Matter of Migdalia O. v Lucero V.
2025 NY Slip Op 00725 [235 AD3d 430]
February 6, 2025
Appellate Division, First Department
Published by New York State Law Reporting Bureau pursuant to Judiciary Law § 431.
As corrected through Wednesday, April 2, 2025


[*1]
 In the Matter of Migdalia O., Appellant,
v
Lucero V. et al., Respondents.

Larry S. Bachner, New York, for appellant.

Leslie S. Lowenstein, Woodmere, for Lucero V., respondent.

Kenneth M. Tuccillo, Hastings on Hudson, for Enrico O.F., respondent.

Janet Neustaetter, The Children's Law Center, Brooklyn (Laura Solecki of counsel), attorney for the child.

Order, Family Court, Bronx County (Jennifer S. Burtt, Ref.), entered on or about December 4, 2023, which denied petitioner grandmother's petition for in-person visits with the subject child and awarded her monthly video visits with in-person visitation at the parents' discretion, unanimously affirmed, without costs.

Family Court properly determined that appellant grandmother was not entitled to court-appointed counsel in a proceeding seeking visitation with her grandchild (see Matter of Diane T. v Lydia Tamelka T., 121 AD3d 463, 463 [1st Dept 2014]). Further, the record reveals that the grandmother "knowingly, intelligently, and voluntarily" waived her right to counsel (see Family Ct Act § 262 [a] [ii]; People v Arroyo, 98 NY2d 101, 103 [2002]). The court repeatedly advised her that she would be at a disadvantage proceeding pro se (see Matter of Angel N. v Elizabeth A., 169 AD3d 596, 596-597 [1st Dept 2019]), and nothing in the record suggests that the grandmother was not competent to understand the consequences of self-representation (see Matter of Mia B. [Brandy R.], 100 AD3d 569, 570 [1st Dept 2012], lv denied 20 NY3d 858 [2013]).

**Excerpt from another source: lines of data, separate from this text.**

/-- One loop slot. -/
structure ArmSlot where
  cfg      : ArmCfg
  next     : Option ArmCfg
  mode     : SlotMode
  integ    : Int
  /-- output of the newest frame, and the one in effect (R462) -/
  output   : Int
  applied  : Int
  counter  : Nat
  consec   : Nat
  frames   : W32
  faulted  : Bool
  ran      : Bool
  cap      : Capture
  deriving DecidableEq, Repr

/-- The Armature (R470, R474, R476, R490, R496). -/
structure Arm where
  slots     : Sparse ArmSlot
  meas      : Meas
  throttled : Bool
  below     : Nat
  within    : Nat
  throttle  : Nat
  fallback  : W8
  slips     : W16
  windows   : W8
  remaining : Nat
  bucket    : Nat
  milli     : Nat
  rate      : Nat
  eAvail    : Int
  eLimit    : Nat
  heldLimit : Option Nat
  sensorFault : W8
  injDone   : W8
  injAborted : W8
  deriving DecidableEq, Repr

/-! ## Holding up (chapter 14) -/

/-- Charger states of R532. -/
inductive ChgState where
  | off | charging | holding | measuring | flush | noBank | fault
  deriving DecidableEq, Repr

/-- What a flush left in the dump area (R513, R514). -/
structure Dump where
  journalOk  : Bool
  manifestOk : Bool
  bootIndex  : W32
  lines      : Sparse Line
  rows       : List Row
  delta      : Tables
  bootRecs   : List EvrRec
  genRecs    : List EvrRec
  deriving DecidableEq, Repr

/-- A checkpoint (R517, R523): its epoch, what it and the segments after it replay to, and its stores. -/
structure Ckpt where
  epoch : W32
  tab   : Tables
  stores : List Store
  deriving DecidableEq, Repr

/-- A band that resynchronisation covers: its rows from the checkpoint's frontier to the last one it had (R444). -/
structure SyncBand where
  band  : Nat
  first : Nat
  stop  : Nat
  deriving DecidableEq, Repr

/-- What resynchronisation works on: its bands, and the map and WRITE_SEQ values that the restart restored (R444). -/
structure Sync where
  bands : List SyncBand
  map   : Sparse (BitVec 40)
  seqs  : Sparse Nat
  deriving DecidableEq, Repr

/-- Hold-up and checkpoints: TZ_HOLD_ (R532). -/
structure Hold where
  chg         : ChgState
  restartDone : Bool
  restarted   : Bool
  cfgValid    : Bool
  bankFault   : Bool
  critBackup  : Bool
  measSkipped : W16
  confInForce : Option ConfRec
  stage       : Bytes
  cfgBusy     : Bool
  cfgResult   : BitVec 3
  policyDue   : Bool
  ckptInterval : Nat
  journalMax  : Nat
  polBad      : Bool
  wtWrites    : W32
  dump        : Option Dump
  dumpCapMib  : Nat
  ckpts       : List Ckpt
  ckptRun     : Option Ckpt
  ckptNext    : Bool
  ckptFails   : W16
  /-- what the committed segments replay to, and their number since the current snapshot (R520) -/
  segTab      : Option Tables
  segments    : W16
  /-- segments committed since the running checkpoint's snapshot -/
  segNew      : W16
  segRun      : Option Tables
  dirtyDelta  : Bool
  epochMax    : W32
  dumpUsed    : Bool
  dumpLost    : Bool
  shardFallback : Bool
  mapLost     : Bool
  lostKeys    : List Nat
  frontierScan : Bool
  prevManifest : Bool
  restartMs   : W16
  sync        : Sync
  deriving DecidableEq, Repr

/-! ## Maquette (chapter 15) -/

/-- Session states of R535 and R554. -/
inductive MqState where
  | openRound | final | sealed | receiving | staged
  deriving DecidableEq, Repr

/-- A captured command (R544). -/
structure MqCtx where
  cmd       : Inflight
  phase     : Nat
  bytesDone : Nat
  cqe       : Option Cqe
  deriving DecidableEq, Repr

/-- One Maquette session. -/
structure MqSess where
  id       : Nat
  imp      : Bool
  pf       : Pf
  vf       : Nat
  state    : MqState
  delta    : Bool
  chainId  : BitVec 128
  chainSeq : W32
  round    : Nat
  /-- K_S, the session key (R547) -/
  ks       : Bytes
  /-- IUs dirtied since the last snapshot, and those of the running round not yet read (R539, R540) -/
  dirty    : List Nat
  todo     : List Nat
  stage    : Nat
  nextIdx  : Nat
  lastLen  : Nat
  lastObj  : Option (Nat × Bytes)
  exhausted : Bool
  chain    : Digest
  ctxs     : List MqCtx
  xportId  : Digest
  aliasId  : Digest
  devidId  : Digest
  svn      : W32
  shards   : Nat
  nss      : List Nat
  slots    : List Nat
  control  : List (Nat × Bytes)
  manifest : Digest
  deriving DecidableEq, Repr

/-- A chain whose tracking goes on after CLOSE RESUME (R541). -/
structure MqChain where
  unit     : Nat
  chainId  : BitVec 128
  chainSeq : W32
  dirty    : List Nat
  manifest : Digest
  deriving DecidableEq, Repr

/-- Maquette engine (R565). -/
structure Mqt where
  sess   : List MqSess
  chains : List MqChain
  digestFails  : W16
  frozenWrites : W16
  tails  : List (Nat × Nat × Nat)
  deriving DecidableEq, Repr

/-! ## The management path (chapter 16) -/

/-- An entry of log page 0xC6 (R581). -/
structure UnitEntry where
  unit    : Nat
  state   : Nat
  flags   : Nat
  changed : W32
  detail  : W32
  deriving DecidableEq, Repr

/-- A message being assembled (R570). -/
structure MctpAsm where
  seq    : BitVec 2
  length : Nat
  mtype  : MctpType
  /-- first bytes of the message after its type byte -/
  head   : Bytes
  broken : Bool
  deriving DecidableEq, Repr

/-- A request that waits on the path (R585): an admin command, or a request of the NVMe-MI command set. -/
inductive Held where
  | admin (i : Instr)
  /-- an admin command with a code in Command Dword 10 that the spec does not list -/
  | unlisted (slot : Nat) (op : W8)
  | vpdRead (slot : Nat) (dofst dlen : W16)
  | vpdWrite (slot : Nat) (dofst dlen : W16) (data : Bytes) (stored : Bool)
  | reset (slot : Nat)
  deriving DecidableEq, Repr

/-- The management path (R568, R573, R580, R584, R587). -/
structure Mgt where
  i3c       : Bool
  addr      : BitVec 7
  da        : BitVec 7
  eid       : W8
  freqKhz   : Nat
  mtu       : Nat
  mrl       : W16
  mwl       : W16
  events    : W8
  hscSet    : W32
  hscEnable : W32
  asm       : Option MctpAsm
  /-- requests that wait for DEVICE_MODE Running, oldest first (R585, R586) -/
  held      : List Held
  snapGen   : W32
  snap      : List UnitEntry
  snapTaken : Bool
  /-- the critical warning at the snapshot (R580, R585) -/
  snapWarn  : W8
  mismatches : W16
  pecErrors : W16
  droppedMsgs : W16
  deriving DecidableEq, Repr

/-! ## Kaleidoscope and event sources (chapters 17 and 18) -/

/-- A packet in the trace FIFO (R592): its TYPE and payload. -/
structure KscPkt where
  type    : Byte
  payload : Bytes
  deriving DecidableEq, Repr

With respect to visitation, the court properly undertook a two-part inquiry. It first found that the grandmother had established the right to be heard based on her testimony concerning her relationship with the child. The court then properly concluded that in-person visits between the child and grandmother were not in the child's best interests (see Matter of Albertina C. v Administration for Children's Servs., 125 AD3d 483, 484 [1st Dept 2015], lv denied 25 NY3d 906 [2015]). The court balanced the grandmother's important interest in having a relationship with the child against the circumstances of the child's family, including the worsening relationship between the litigants, strenuous objection by both parents to formalized unsupervised in-person visitation, and the child's wishes. The record demonstrated that from the time the child was born, the grandmother consistently undermined the parents' authority. Her animosity towards the parents impaired the parties' ability to work together. For example, the grandmother called the NYPD multiple times to conduct wellness checks of the child and threatened the parents with prolonged litigation unless they complied with her demands. Accordingly, the court reasonably concluded that in-person visits would inevitably expose the child to the discord between the grandmother and the parents and would be contrary to the child's best interests. Concur—Manzanet-Daniels, J.P., Moulton, Mendez, Shulman, Higgitt, JJ.